NIX, C.J., and FLAHERTY and CAPPY, JJ., join in this Joining and Concurring Opinion.. Section 1301.103 only excepts nurses, as hospital employee’s, from the Act’s definition of health care provider with respect to § 1301.701(a).
. 40 Pa.C.S.A. § 1301.701(a)
(l)(i) A health care provider ... shall insure or self-insure his professional liability in the amount of $100,000 per occurrence and $300,-000 per annual aggregate, ... hereinafter known as "basic coverage insurance” and they shall be entitled to participate in the fund.
. 40 Pa.C.S.A. § 1301.701(e)
(1) The fund shall be funded by the levying of an annual surcharge on or after January 1 of every year on all health care providers entitled to participate in the fund.
. 31 Pa.Code § 242.17. Compliance.
(b) A health care provider failing to pay the surcharge ... will not be covered by the Fund in the event of loss.
(c) A health care provider failing to procure increased basic coverage insurance limits under section 701(a) of the act ... and pay the surcharge thereon will not be covered by the Fund in the event of loss.
(d) The Fund will be relieved of its responsibility in the following case:
(1) The fund will be relieved of its responsibility to a health care provider to defend and indemnify a claim ... if, at the time of the occurrence, the health care provider fails to maintain basic coverage insurance in compliance with the act and this chapter.

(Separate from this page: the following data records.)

/-- The framebuffer and the flag that DRW leaves are those of a canvas with the sprite's pixels inverted (R165). -/
theorem effect_drw_inverts (x y : Reg) (n : BitVec 4) (s : State) :
    ∃ c : Canvas, Inverts (DrwHits x y n s) { fb := s.fb, collision := false } c ∧
      (effect (.drw x y n) s).fb = c.fb ∧ getV (effect (.drw x y n) s) 15 = flagByte c.collision :=
  ⟨_, inverts_drawn _ _ _ _ _ _ (by omega), rfl, (frame_drawn s _ _).2⟩

/-- Where a sprite lands depends on its coordinates modulo the screen and on its row bytes (R161, R164). -/
theorem spriteHits_congr {m m' : Memory} {base base' n cx cx' cy cy' : Nat} (hx : cx' % 64 = cx % 64)
    (hy : cy' % 32 = cy % 32) (hrows : ∀ r < n, memGet m' (base' + r) = memGet m (base + r)) (px : Fin 64) (py : Fin 32) :
    SpriteHits m' base' n cx' cy' px py ↔ SpriteHits m base n cx cy px py := by
  refine exists_congr fun r => and_congr_right fun hr => exists_congr fun k => and_congr_right fun _ => ?_
  rw [hrows r hr, Nat.add_mod cx', hx, ← Nat.add_mod, Nat.add_mod cy', hy, ← Nat.add_mod]

/-- Rows that read alike are alike where all their addresses exist. -/
theorem memGet_eq_of_memRead_eq {m m' : Memory} {base base' n : Nat} (h : InRange base n) (h' : InRange base' n)
    (hrows : ∀ r < n, memRead m' (base' + r) = memRead m (base + r)) :
    ∀ r < n, memGet m' (base' + r) = memGet m (base + r) := by
  intro r hr
  have hread := hrows r hr
  rw [memRead_of_le _ (by omega), memRead_of_le _ (by omega)] at hread
  exact Except.ok.inj hread

/-! ## A set of pixels inverted twice -/

/-- Inverting the same pixels of the same framebuffer again restores it (R167). -/
theorem Inverts.restores {p : Fin 64 → Fin 32 → Prop} {c d d' e : Canvas} (h : Inverts p c d) (h' : Inverts p d' e)
    (hfb : d'.fb = d.fb) : e.fb = c.fb := by
  refine framebuffer_ext fun px py => ?_
  by_cases hp : p px py
  · rw [h'.hit px py hp, hfb, h.hit px py hp, Bool.not_not]
  · rw [h'.miss px py hp, hfb, h.miss px py hp]

/-- Only a pixel of the set changes. -/
theorem Inverts.mem_of_ne {p : Fin 64 → Fin 32 → Prop} {c d : Canvas} (h : Inverts p c d) {px : Fin 64} {py : Fin 32}
    (hne : pixelAt d.fb px py ≠ pixelAt c.fb px py) : p px py :=
  by_contra fun hp => hne (h.miss px py hp)

end Sys2Proof.Machine

open Sys2Proof Sys2Proof.Machine Sys2Proof.Safety

/-- Settles O34: the canvas of `effect_drw_inverts` starts with no collision, so its collision is that a pixel hit was on. -/
theorem drawXorsSpriteAndReportsCollision : Obligations.DrawXorsSpriteAndReportsCollision := by
  intro x y n s hrange
  obtain ⟨c, hc, hfb, hvf⟩ := effect_drw_inverts x y n s
  have hcollision : c.collision = true ↔ ∃ px py, pixelAt s.fb px py = true ∧ DrwHits x y n s px py := by
    simpa [and_comm] using hc.collision
  refine ⟨_, exec_drw_of_inRange x y hrange, fun px py => ?_, fun hon => ?_, fun hoff => ?_, rfl,
    effect_onlyRegs (.drw x y n) s, fun _ => rfl, rfl⟩
  · rw [hfb]
    exact ⟨hc.hit px py, hc.miss px py⟩
  · rw [hvf, hcollision.mpr hon, flagByte, if_pos rfl]
  · rw [hvf, flagByte, if_neg (mt hcollision.mp hoff)]

/-- Settles O37: the two draws hit the same pixels, so the second inverts back what the first inverted, and a pixel that
the first turned on is one the second hits while it is on. -/
theorem drawingTwiceRestoresTheFramebuffer : Obligations.DrawingTwiceRestoresTheFramebuffer := by
  intro x y x' y' n s t u w hs hu ht hfb hx hy hrows hw
  rw [exec_drw_of_inRange x y hs] at ht
  rw [exec_drw_of_inRange x' y' hu] at hw
  cases ht
  cases hw
  obtain ⟨c, hc, hcfb, -⟩ := effect_drw_inverts x y n s
  obtain ⟨d, hsecond, hdfb, hdvf⟩ := effect_drw_inverts x' y' n u
  have hd : Inverts (DrwHits x y n s) _ d :=
    hsecond.congr (spriteHits_congr hx hy (memGet_eq_of_memRead_eq hs hu hrows))
  rw [hcfb] at hfb ⊢
  refine ⟨hdfb.trans (hc.restores hd hfb), fun ⟨px, py, hoff, hon⟩ => ?_⟩
  have hhit : DrwHits x y n s px py := hc.mem_of_ne (by simp [hoff, hon])
  have hcollision : d.collision = true := hd.collision.mpr (.inr ⟨px, py, hhit, hfb ▸ hon⟩)
  rw [hdvf, hcollision, flagByte, if_pos rfl]

/-- Settles O33: the blank screen has every pixel off. -/
theorem clearTurnsEveryPixelOff : Obligations.ClearTurnsEveryPixelOff := fun _ =>
  ⟨_, rfl, pixelAt_blankScreen, rfl, fun _ => rfl, rfl⟩

/-- Settles O35: the last row's address is not in range, and the word is that of format XYN. -/
theorem drawOutOfRangeFaults : Obligations.DrawOutOfRangeFaults := by
  intro x y n s hpos hlast
  rw [← encode_drw]
  exact exec_drw_of_not_inRange x y (by omega)

/-- Settles O36: with no rows DRW writes the flag of no collision and nothing else. -/
theorem drawOfNoRowsOnlyClearsVF : Obligations.DrawOfNoRowsOnlyClearsVF := fun x y s =>
  ⟨_, exec_drw_of_inRange x y (.inl rfl), getV_setV_self s 15 0x00#8, registersOnly_setV s 15 0x00#8⟩

end

section
/-! PROOF. The input instructions and the key poll (45_input.md): the key that a skip tests, and the one that ends a
wait. -/

namespace Sys2Proof.Machine

/-- The key that SKP and SKNP test is the low nibble, the remainder modulo 16 (R170). -/
theorem lowNibble_eq {b : Byte} {k : Key} (h : k.val = b.toNat % 16) : lowNibble b = k := Fin.ext h.symm

/-! ## A Cycle in a key wait -/

theorem cycle_of_awaitKey {x : Reg} {s : State} (h : s.status = .awaitKey x) : cycle s = .next (pollKey x s) := by
  rw [cycle, h]

theorem pollKey_of_none (x : Reg) {s : State} (h : leastPressed s = none) : pollKey x s = s := by
  rw [pollKey, h]

theorem pollKey_of_some (x : Reg) {s : State} {k : Key} (h : leastPressed s = some k) :
    pollKey x s = { setV s x (BitVec.ofNat 8 k.val) with status := .running } := by
  rw [pollKey, h]

/-- The byte that the poll writes is the key's number, which is at most 15 (R173). -/
theorem toNat_keyByte (k : Key) : (BitVec.ofNat 8 k.val).toNat = k.val :=
  (BitVec.toNat_ofNat _ 8).trans (Nat.mod_eq_of_lt (by omega))

end Sys2Proof.Machine

open Sys2Proof Sys2Proof.Machine

/-- Settles O40: what the poll finds is the least pressed key, or none where no key is pressed. -/
theorem pollTakesTheLeastPressedKey : Obligations.PollTakesTheLeastPressedKey := by
  intro x s hs
  rw [cycle_of_awaitKey hs]
  refine ⟨fun k hk hleast => ?_, fun hnone => ?_⟩
  · have hframe := pollKey_frame x s
    have hregs := pollKey_onlyRegs x s
    rw [pollKey_of_some x ((leastPressed_eq_some s k).mpr ⟨hk, hleast⟩)] at hframe hregs ⊢
    refine ⟨_, rfl, ?_, rfl, hregs, fun _ => rfl, hframe⟩
    exact (congrArg BitVec.toNat (getV_setV_self s x _)).trans (toNat_keyByte k)
  · rw [pollKey_of_none x ((leastPressed_eq_none s).mpr hnone)]

/-- Settles O38: both are skips, on the latch entry of the low nibble and on its negation. -/
theorem keySkipsTestTheLatch : Obligations.KeySkipsTestTheLatch := by
  intro x k s hk
  rw [exec, execSkp, exec, execSknp, lowNibble_eq hk]
  exact ⟨⟨_, rfl, pcOnly_skipIf s .rfl⟩, ⟨_, rfl, pcOnly_skipIf s (by rw [keyPressed, Bool.not_eq_true'])⟩⟩

/-- Settles O39: the wait is entered and PC moved on. -/
theorem waitForKeyEntersAwaitKey : Obligations.WaitForKeyEntersAwaitKey := fun _ _ => rfl

end

section
/-! PROOF. The timer instructions (46_timers.md): a timer is copied to a register, or a register to a timer. -/

open Sys2Proof Sys2Proof.Machine

/-- Settles O41: FX07 writes one register, by `registersOnly_setV`; FX15 and FX18 write one timer and PC, so that the
rest of their state is the old one field by field. -/
theorem timerInstructionsCopy : Obligations.TimerInstructionsCopy := by
  refine fun x s => ⟨?readDelay, ?writeDelay, ?writeSound⟩
  case readDelay => exact ⟨_, rfl, getV_setV_self s x s.dt, registersOnly_setV s x s.dt⟩
  case writeDelay => exact ⟨advance { s with dt := getV s x }, rfl, rfl, rfl, fun _ => rfl, rfl⟩
  case writeSound => exact ⟨advance { s with st := getV s x }, rfl, rfl, rfl, fun _ => rfl, rfl⟩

. 40 Pa.C.S.A. § 1301.701(1)
The failure of any health care provider to comply with any of the provisions of this section or any of the rules and regulations issued by the director shall result in the suspension or revocation of the health care provider’s license by the licensure board.
. Certified nurse-midwives are nurses who have been further educated at a school of midwifery and subsequently certified by the American College of Nurse-Midwives.
. The Commonwealth Court did not address this issue. American Casualty Co. v. PHICO Insurance Co., 145 Pa.Commw. 184, 199 n. 6, 602 A.2d 904, 911 n. 6 (1992).